EXERCISE INSTRUCTIONS: In the listing below, look for "slots" and copy every line that has it.

ENTRIES SUPPLIED:
————————
-- ==== Sys2Proof/Machine/StCore.lean ====
section
/-! DEFINITION. State of tiles and DRAM (chapter 14), the cipher engine and Legend (15), Contour (17), Portolan, update and
relay (20), Survey (21) and start-up (24). -/

namespace Sys2Proof.Machine

/-- A tile's state (R427). -/
inductive TileState where
  | free | allocated | retired
  deriving DecidableEq, Repr

/-- A tile control word (Table 14-1). -/
structure Tile where
  st : TileState
  retire : Bool
  pool : Nat
  ref : Nat
  deriving DecidableEq, Repr

/-- A tile pool (R432, R434, R435). -/
structure TPool where
  size : Nat
  free : List Nat          -- free list, head first
  reserved : Nat
  inUse : Nat
  target : Nat             -- applied target
  limit : Nat              -- target the Plotter uses, taken at a frame boundary (R434)
  deriving DecidableEq, Repr

/-- The tile pool (chapter 14). -/
structure Til where
  tile : Tab Tile          -- unlisted = FREE in its reset pool
  pool : List TPool
  resizing : Bool
  retired : Nat
  deriving DecidableEq, Repr

/-- A request in a DRAM channel queue (R446 to R450). -/
structure DReq where
  id : Nat
  port : Nat
  arrival : Nat
  bank : Nat
  row : Nat
  addr : Nat
  wr : Bool
  deriving DecidableEq, Repr

/-- A DRAM channel (R442 to R453). -/
structure Dram where
  trained : Bool
  fenced : Bool
  highTemp : Bool
  selfRef : Bool           -- self-refresh
  queue : List DReq
  waiting : List DReq      -- reads issued, data not yet returned
  rows : Tab Nat           -- open row of a bank, plus 1; 0 closed
  refDue : List (Nat × Nat) -- refreshes due and not issued, oldest first: rank, clock tick at which it fell due
  maint : List (Nat × Nat) -- calibration due, oldest first: 1 ZQ or 2 DQS retraining, clock tick at which it fell due
  ues : List (Nat × Nat)   -- remembered uncorrectable errors: (region, frame), at most 16
  regions : List Nat       -- fenced 64 MiB regions
  returning : Bool         -- DRAM_MARCH of them has passed: they return at the next device reset (R617)
  deriving DecidableEq, Repr

def Dram.reset : Dram := ⟨false, false, false, false, [], [], [], [], [], [], [], false⟩

/-- One entry of a Legend slot (R468). -/
structure KeyEnt where
  kind : Nat               -- 0 XTS-AES-256, 1 AES-256-GCM
  gen : Nat
  key : Nat                -- identity of the key held (the key itself is not visible)
  deriving DecidableEq, Repr

/-- A Legend slot (R468 to R477). -/
structure KSlot where
  cur : Option KeyEnt
  shadow : Option KeyEnt
  owner : Nat
  nsid : Nat
  lastGen : Nat
  fenced : Bool
  cursor : Nat             -- rekey sweep cursor
  waits : List Nat         -- staging slots of the namespace staged before step 2 of its REKEY (R473)
  handle : Option Nat      -- OP handle of the REKEY running
  deriving DecidableEq, Repr

def KSlot.reset : KSlot := ⟨none, none, 0, 0, 0, false, 0, [], none⟩

/-- A live nonce (R482): requester path, nonce identity, frame of issue. -/
structure Nonce where
  path : Nat
  value : Nat
  frame : Nat
  deriving DecidableEq, Repr

/-- The cipher engine, Legend and field access (chapter 15). -/
structure Cip where
  slot : Tab KSlot
  jobs : Tab Nat           -- jobs queued by lane
  kappa : Nat              -- κ_c × 1,000
  nonces : List Nonce
  failures : Nat           -- always-on
  lockFrom : Option Nat    -- clock tick at which the lockout in force began (always-on)
  lockAgain : Bool         -- VBAT was lost in a lockout: its hour starts again at the next power-up (R484)
  open_ : Bool             -- field access open
  keyCount : Nat           -- identity of the next key drawn or imported
  cache : Tab (List Nat)   -- keys whose schedules a lane holds, latest first, at most 8 (R469): 65,536 × slot + GENERATION
  deriving DecidableEq, Repr

def Cip.reset : Cip := ⟨[], [], 1000, [], 0, none, false, false, 0, []⟩

/-- A region of Contour (R508, R512 to R515, R521). Temperatures in 1/16 °C. -/
structure Region where
  model : Int              -- model value
  anchored : Bool          -- it has been anchored since device reset
  ageAt : Nat              -- clock tick of the last anchor
  hist : List Int          -- model values of the last 100 frames, newest first, anchors taken out
  calm : Nat               -- consecutive frames with its power below 5% of peak
  deriving DecidableEq, Repr

def Region.reset : Region := ⟨0, false, 0, [], 0⟩

/-- Contour (chapter 17). -/
structure Ctr where
  node : Tab Int           -- the 96 nodes of Table 17-1
  chanRise : Tab Int       -- R_LOCAL × P_c of the last frame, by channel
  tSink : Int              -- T_SINK in 1/128 °C
  region : Tab Region
  sample : Tab Int         -- last result by ADC input: 0 to 63 the round's, 64 + c the diode of channel c, above: on demand
  misses : Nat             -- anchors that missed (R514)
  pos : Nat                -- round sample in progress
  roundAt : Nat            -- clock tick at which the round began
  running : Option Nat     -- on-demand sample in progress
  demand : List Nat        -- on-demand samples waiting, first to run first
  step : Nat
  kMax : Nat
  changedAt : Option Nat   -- frame of the last step change
  riseAt : Option Nat      -- frame of the last step taken for a rise
  trip : Bool
  tripFrom : Nat           -- clock tick at which the trip began
  below : Nat              -- consecutive frames below T_CRIT − 10 °C
  cand : Option Nat        -- quiet-slot candidate
  candAt : Nat             -- clock tick at which it was named
  unquiet : List Nat       -- candidates marked UNQUIETABLE
  anchorDue : Option Nat   -- channel whose anchor reading is requested after a quiet slot (R105, R512)
  tEff : Int
  hottest : Nat
  oscTemp : Int            -- region 136 at the last trim of the always-on oscillator
  wakeDue : List Nat       -- regions to be set from the first reading after a wake from DORMANT (R528)
  deriving DecidableEq, Repr

/-- A store operation running (R581 to R585). -/
structure StoreOp where
  kind : Nat               -- 1 erase, 2 program, 3 OTP
  addr : Nat
  data : List Nat
  suspended : Bool
  minEnd : Nat             -- running: end of the minimum run after a resume; suspended: 10 µs after the last read (R582)
  retried : Bool
  deriving DecidableEq, Repr

/-- A slot entry of the boot record (R587, R588). -/
structure BootSlot where
  st : Nat                 -- 0 empty, 1 receiving, 2 complete, 3 failed verification
  imageId : Nat
  fwVersion : Nat
  len : Nat
  deriving DecidableEq, Repr

def BootSlot.reset : BootSlot := ⟨0, 0, 0, 0⟩

/-- A scheduled activation (R598). -/
structure Sched where
  t : Nat                  -- Datum time
  due : Int                -- Datum count in cycles at which its drain begins, moved with every step of Datum (R598)
  group : Nat
  drainMs : Nat
  slot : Nat
  deriving DecidableEq, Repr

/-- An update session (R420, R589 to R591, R595). -/
structure UpdSess where
  opener : Nat             -- mailbox path; 0x1000 a relay BEGIN
  remote : Bool
  slot : Nat
  route : Nat
  len : Nat
  imageId : Nat
  next : Nat               -- next chunk expected
  queue : List (Nat × List Nat)  -- chunks waiting to be stored
  ending : Bool            -- UPD_END accepted
  handle : Option Nat
  forwarded : Bool
  held : Option MbxReq     -- an UPD_CHUNK that met a full queue (R589)
  stored : Bool            -- the local store has ended well
  endAt : Nat              -- clock tick at which END was forwarded (R596)
  deriving DecidableEq, Repr

/-- A relay link (R592 to R594): direction up or down. -/
structure RLink where
  up : Bool
  version : Nat
  nextSeq : Nat
  expected : Nat
  oldest : Nat
  sent : List (Nat × Nat × List Nat)  -- outstanding frames: SEQ, TYPE, payload
  wait : List (Nat × List Nat)        -- sequenced frames the window has no room for yet: TYPE, payload
  credit : Nat             -- last CREDIT received
  replays : Nat            -- consecutive replays without progress
  hopNs : Nat
  since : Nat              -- clock tick from which the outstanding frames have seen no valid ACK (R594 rule 5)
  upAt : Option Nat        -- clock tick of the last LINK_UP sent (R593)
  hopAt : Nat              -- clock tick of the last measurement of the round trip (R593)
  deriving DecidableEq, Repr

def RLink.reset : RLink := ⟨false, 0, 0, 0, 0, [], [], 0, 0, 0, 0, none, 0⟩

/-- What is known of a device further down the chain (R595, UPD_CHAIN_INFO). -/
structure ChainDev where
  present : Bool
  lastBoot : Bool
  slot : Nat
  store : Nat
  sched : Nat
  ver : Nat
  deriving DecidableEq, Repr

def ChainDev.reset : ChainDev := ⟨false, false, 0, 0, 0, 0⟩

/-- Portolan, firmware update and relay (chapter 20). -/
structure Por where
  store : Tab (BitVec 8)   -- Portolan bytes; unlisted = 0xFF, erased
  otp : Tab (BitVec 8)     -- Cartouche row
  op : Option StoreOp
  reads : List Nat         -- reads waiting: addresses
  cut : Tab Nat            -- sectors whose erase or program was cut short (R584), with the free value drawn, plus 1
  erases : Tab Nat         -- erase count by sector
  remap : List (Nat × Nat) -- remapped sectors
  spares : Nat
  booted : Nat             -- slot booted, 3 ROM recovery
  primary : Nat
  previous : Nat
  trial : Bool
  lastBoot : Bool          -- fell back
  slots : Tab BootSlot
  sched : Option Sched
  draining : Bool
  drainEnd : Bool          -- step 4 of R600 has ended
  actDue : Int             -- Datum count in cycles at which the restart is due
  sess : Option UpdSess
  upL : RLink
  dnL : RLink
  position : Nat
  chain : Tab ChainDev
  beaconAt : Option Nat    -- clock tick of the last BEACON of a head (R597)
  deriving DecidableEq, Repr

/-- A Survey test (R607 to R619). -/
structure Test where
  block : Nat
  inst : Nat
  test : Nat
  opts : Nat
  handle : Option Nat
  requal : Bool            -- run for a unit reset
  forced : Bool
  deriving DecidableEq, Repr

/-- Survey (chapter 21). -/
structure Srv where
  queued : List Test
  running : List Test
  passed : Tab Nat         -- frame of the last passed test, plus 1, by unit key
  fuses : Tab Nat          -- fuse entries used by die of the package (6)
  soft : Nat               -- soft repairs in force
  forcedPending : Bool
  refLast : Nat            -- last reference count
  deriving DecidableEq, Repr

def Srv.reset : Srv := ⟨[], [], [], [], 0, false, 0⟩

/-- The kinds of reset (Table 24-1) and how far the start-up has come (R666). -/
structure Start where
  kind : Nat               -- reset kind of Table 24-1
  step : Nat               -- start-up steps ended
  running : Bool
  envelope : Bool          -- the envelope has been programmed (R667)
  aoEnvelope : Nat         -- always-on copy of the envelope (R668)
  aoSheets : List Nat
  bootAt : Nat             -- clock tick at which the booted image started (R601)
  railsAt : Nat            -- clock tick from which every rail has stood above its threshold for 10 ms (R634)
  testHeld : Bool          -- TESTMODE was high at the release of SYS_RST_N: the device stays in reset (R629)
  susp : List (Nat × Nat)  -- suspensions that end on entry to SERVICE: row of Table 02-7, first affected NSID (R50, R55)
  keepMap : Bool           -- an activation restart that keeps DRAM_LAYOUT: the map in DRAM is kept (R600, R671)
  deriving DecidableEq, Repr

end Sys2Proof.Machine
end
————————
SOLUTION TO THIS EXERCISE:
  waits : List Nat         -- staging slots of the namespace staged before step 2 of its REKEY (R473)
  slots : Tab BootSlot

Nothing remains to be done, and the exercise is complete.